ASK THE PHYSIO | Functional Movement for Dancers

Functional Exercise for Dancers (Part 2)

Applying Functional Training to Dance

by Sally Harrison from Band-ITS & Strength4Dance

In my last article, we looked at the seven basic movements of functional exercise ⏤ being the Squat, Lunge, Twist, Bend, Push, Pull and Gait. We already know that Functional Strength Training  should serve some sort of purpose for the movements that we do in our daily lives ⎯ but what does this mean for dancers?

Stability in Motion

When we think about functional training for dance we want to think about exercising in ways that will directly benefit the movements that we are doing when we dance. What muscles are we using? Where is our base of support? Are we changing direction? Are we standing on one leg, or two?

To focus on getting your body strong for dancing, it might help to think about the following things:

STABILITY & MOTION:
Being rigid is not desirable for the body, and stability does not mean rigidity. We want to be able to control our movement both in and out of our base of support, and remain fluid.

Multidirectional Movement

ACCELERATION & DECELERATION OF MOVEMENT:
Have you got strength and control in both of these areas? Not only with jumps, but with smaller movements too?

MULTI-DIRECTIONAL MOVEMENT & STRENGTH:
Are we using all three planes of movement? Are we moving forwards, backwards, diagonally, sideways? Sometimes more than one at the same time? Are we strong AND mobile in all of these directions?

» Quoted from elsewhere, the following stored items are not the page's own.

/-! ### SEND, SENDM, RECV, ADDRECV -/

/-- A transfer over a list of routes, one for each destination (R85 to R87). -/
def State.sendOver (s : State) (c : TCtl) (src : Place) (n : Nat) (routes : List (List ((Nat × Nat) × (Nat × Nat)))) : State :=
  let t := c.tile
  if routes.any fun r => r.any fun l => !(s.linkAllowed t l) then s.tileAbort t ST.MESH_ROUTE 0
  else
    s.try' t ((s.tile t).placeWords src n) fun ws =>
      s.claim t (padCycles c.cyc ws) fun s =>
        let (vs, s) := s.placeReads t ws c.errs
        let vs := match src with
          | .acc _ => vs.map fun v => { v with poison := v.poison || c.chk.getLsbD 4 }
          | .pad _ _ => vs
        let old := s.flying
        s.each routes fun s r =>
          let dst := match r.getLast? with
            | some l => tileOf l.2
            | none => t
          let b : Flits := { owner := ((s.tile t).job).getD (0, 0), arrive := arriveAt c.cyc r, words := vs, hops := hopCycles c.cyc r }
          if vs.isEmpty then s else s.sendFlits t dst b old

/-- `SEND`: `n` flits over the route of its offsets and order. -/
def execSend (c : TCtl) (dx dy : Int) (yFirst : Bool) (src : Place) (n : Nat) (s : State) : Host.Outcome State Fault Refusal :=
  ok (s.issue c fun s => s.sendOver c src n [routeOf (meshRow c.tile) (meshCol c.tile) dx dy yFirst])

/-- `SENDM`: every tile on a straight route receives each flit; a bent route is an undefined operation. -/
def execSendm (c : TCtl) (dx dy : Int) (src : Place) (n : Nat) (s : State) : Host.Outcome State Fault Refusal :=
  ok (s.issue c fun s =>
    if dx ≠ 0 ∧ dy ≠ 0 then s.tileAbort c.tile ST.TILE_ILLEGAL_OP 0
    else
      let r := routeOf (meshRow c.tile) (meshCol c.tile) dx dy false
      s.sendOver c src n ((List.range r.length).map fun k => r.take (k + 1)))

/-- A receive posted (R86): its destination lies in the handle's region. -/
def State.postRecv (s : State) (t : Nat) (r : Recv) : State :=
  s.try' t ((s.tile t).placeWords r.dest r.left) fun _ =>
    if r.left = 0 then s else s.modTile t fun x => { x with recvs := x.recvs ++ [r] }

/-- `RECV`. -/
def execRecv (c : TCtl) (dst : Place) (n : Nat) (s : State) : Host.Outcome State Fault Refusal :=
  ok (s.issue c fun s => s.postRecv c.tile { dest := dst, left := n })

/-- `ADDRECV`, with FP32 or integer addition. -/
def execAddrecv (c : TCtl) (dst : Place) (n : Nat) (int : Bool) (s : State) : Host.Outcome State Fault Refusal :=
  ok (s.issue c fun s => s.postRecv c.tile { add := true, int := int, dest := dst, left := n })

/-! ### Arrival -/

/-- The sum of a local word and a flit, the local word first (R74, R86), with its flags. -/
def addFlit (int : Bool) (a b : VReg) : VReg × NumFlags :=
  let p := a.poison || b.poison
  if int then
    ({ data := ofLanes (((lanes a.data).zip (lanes b.data)).map fun y => addI y.1 y.2), poison := p }, 0)
  else
    let r := ((lanes a.data).zip (lanes b.data)).map fun y => addF (y.1, 0) (y.2, 0)
    ({ data := ofLanes (r.map Prod.fst), poison := p }, orFlags (r.map Prod.snd))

CONTROL & MANAGEMENT OF GRAVITY:
How well can we align the body in space against the forces of gravity pushing us into the ground? If we do a lot of exercises sitting or lying down, how does this translate when we’re on our feet? Should we be doing more exercises in standing to gain strength in that position?

TASK SPECIFIC MOVEMENTS:

Gravity

Functional training for the dancer, as for anyone, needs to be task driven. What this means is that the exercise needs to be designed for the desired outcome. For example, training for better jumps would need to address leg strength when in contact with the floor, elasticity and recoil of the tissues to propel you into the air, hip and pelvic control to stabilise the legs on landing and take-off, and cardiovascular stamina to keep your energy and power for a series of jumps.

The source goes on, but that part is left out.